When pioneers of any given technological innovation have had their ranks bolstered by the early adopters of the technology, progress towards this stage continues apace. And once it is reached the companies involved from the outset often make the greatest gains.
However, for a technology rather simple in it’s method of operation, it’s integration has to carefully managed to ensure that the benefits expected are realistic in situ.
Three years ago, a manufacturer and distributor of steel coils approached automated inventory control solutions firm SPEDE (Standard Platform for Electronic Data Entry) Technologies about an RFID pilot project.
The coil manufacturer wanted to automate the coil picking process using a bridge crane fitted with RFID sensors along the bridge. The crane could also record the position of stored coils using x,y,z positioning.

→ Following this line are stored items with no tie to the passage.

/-- The Invalidation Completion leaves behind what the invalidation let go on. -/
def invalComplete (f itag : Nat) (d : Dev) : Dev :=
  emit (.invalidated f itag) (updFn f (fun x => { x with invals := x.invals.filter (·.itag != itag) }) (proceed f d))

section InvalEnd
variable {f itag : Nat} {d : Dev} {v : Inval} (hv : (d.fn f).invals.find? (·.itag == itag) = some v)
include hv

/-- Every read that it waited for is over. -/
theorem invalEnd_over (h : ∀ t ∈ v.open_, (d.fn f).readOf t = none) : invalEnd f itag d = invalComplete f itag d := by
  have hleft : (v.open_.filter fun t => ((d.fn f).readOf t).isSome) = [] := by
    rw [List.filter_eq_nil_iff]
    intro t ht
    simp [h t ht]
  simp only [invalEnd, hv, hleft]
  rfl

/-- What is still open at 40 µs is abandoned. -/
theorem invalEnd_abandons {l : List Nat} (hl : l = v.open_.filter fun t => ((d.fn f).readOf t).isSome) (hne : l ≠ []) :
    invalEnd f itag d = invalComplete f itag (each l (fun t d => serveRead f t .timeout (count (aFn f 0x28) d))
      (timeTo (v.start + 40000) d)) := by
  have hsome : (!l.isEmpty) = true := by simpa using hne
  simp only [invalEnd, hv, ← hl, hsome, when_true]
  rfl

end InvalEnd

/-- Settles O37: each end of a read and each step of an invalidation as the lemmas above say. -/
theorem readsAndInvalidationsEnd : Obligations.ReadsAndInvalidationsEnd := by
  unfold Obligations.ReadsAndInvalidationsEnd
  refine ⟨⟨?translation, ?unmatched, ?matched, ?timeout⟩, ?begins, ?done⟩
  case translation =>
    intro s f tag base len xlat rd wr r hr hp
    rw [exec_translationCompletion hr hp]
    rfl
  case unmatched =>
    intro s f tag res hex hup hr
    rw [exec_readCompletion hex hup, readEnd_unmatched hr]
  case matched =>
    intro s f tag r hex hup hr
    have hserve (res : Read) (hp : r.purpose ≠ .translation) :
        exec (.readCompletion f tag res) s = .next (s.withDev (proceed f (serveRead f tag res s.dev))) := by
      rw [exec_readCompletion hex hup, readEnd_serves hr hp]
    refine ⟨fun o q b hp => ?_, fun o q res hp => ?_, fun o q k b hp => ?_, fun h js hp => ?_, fun hp b => ?_⟩
    · rw [hserve _ (by simp [hp]), serveRead_descriptors hr hp, descsEnd]
    · rw [hserve _ (by simp [hp]), serveRead_jobData hr hp]
    · rw [hserve _ (by simp [hp]), serveRead_segment hr hp, segEnd]
    · rw [hserve _ (by simp [hp]), serveRead_flush hr hp]
    · rw [exec_readCompletion hex hup, readEnd_translation hr hp]
      rfl
  case timeout =>
    intro s f tag r o q d hr hsent hd hstill hp
    rw [exec_completionTimeout, completionTimeout_ends hr hsent, ← hd, readEnd_serves hstill (by simp [hp]),
      serveRead_descriptors hstill hp, descsEnd_timeout]
  case begins =>
    intro s f itag pasid base len sent hex hup hflr hsent
    rw [exec_atsInvalidation (invalsOk_of hex hup hflr), invalBegin, ← hsent]
  case done =>
    intro s f itag v hex hup hflr hv
    rw [exec_atsInvalidationDone (invalsOk_of hex hup hflr)]
    exact ⟨fun h => by rw [invalEnd_over hv h, invalComplete],
      fun l hl hne => by rw [invalEnd_abandons hv hl hne, invalComplete]⟩

end Sys2Proof.Proofs
end

section
/-!
PROOF. O34: TX jobs are sent, and received packets are placed in host memory. First what the report of a failed read leaves
alone, then what becomes of a job's data and of a packet for an RX queue; the statement is put together from these.
-/
namespace Sys2Proof.Proofs
open Sys2Proof Sys2Proof.Machine Sys2Proof.Laws

/-! ### The report of a failed read (R92, R93) -/

section Report
variable {β : Type} (g : Dev → β) (hg : ∀ (x : Dev) o f r n, g { x with out := o, fns := f, regs := r, free := n } = g x)
include hg

theorem emit_keeps (o : Output) (d : Dev) : g (emit o d) = g d := hg d _ _ _ _

theorem updFn_keeps (f : Nat) (x : Fn → Fn) (d : Dev) : g (updFn f x d) = g d := hg d _ _ _ _

theorem drawWord_keeps (d : Dev) : g (drawWord d).2 = g d := hg d _ _ _ _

The firm’s intention was to have the crane identify the correct coil, which would have an RFID tag on it’s packaging, before handling the coil.
However, in a warehouse environment featuring thousands of metal coils stacked several feet high, the interference in the radio frequency signal caused by the abundance of metal in the environment rendered accurate identification impossible.
SPEDE technologies’ Bob Bunsey explained: “If you have a coil bay that has different size coils, stacked at different heights you are going to get reflections. Certain things can be done to minimise any issues, but you will not get 100% certainty.”
While metal is known to interfere with the accuracy of a read when using Ultra-High Frequency (UHF) RFID, the level dependent on the distance the RFID reader is from the tag, the technology can be tailored with higher signal strengths, the use of High Frequency (HF) tags and shorter read distances.
But this was not acceptable for the client. Bunsey offered the firm different solutions to the problem, including lifting a picked coil above the field of interference and providing a portable reader for the
crane operator to use when interference was an issue, but to no avail.
Bunsey said: “I think it could work if you have the latitude to bring the coil to the cab, but the customer expected 100% read accuracy in an environment where you had stacks of coils, and they wanted to be able to read the tags without lifting above level of the stacks to avoid ‘reflections’ from other metal objects.
“We weren’t able to do it in that environment. It’s very possible with improved RFID readers to adjust the signal strength to limit the spurious reads, but you would need the signal strength changes to be occurring in real-time.”
So there are limitations to the technology but these are becoming better understood, and as technology innovations continue to increase in frequency companies are better placed to understand how to effect better implementation.
And with the technology now very much proven, Nathanson concludes that 2012 will see the technology achieve the critical mass that sparks widespread adoption.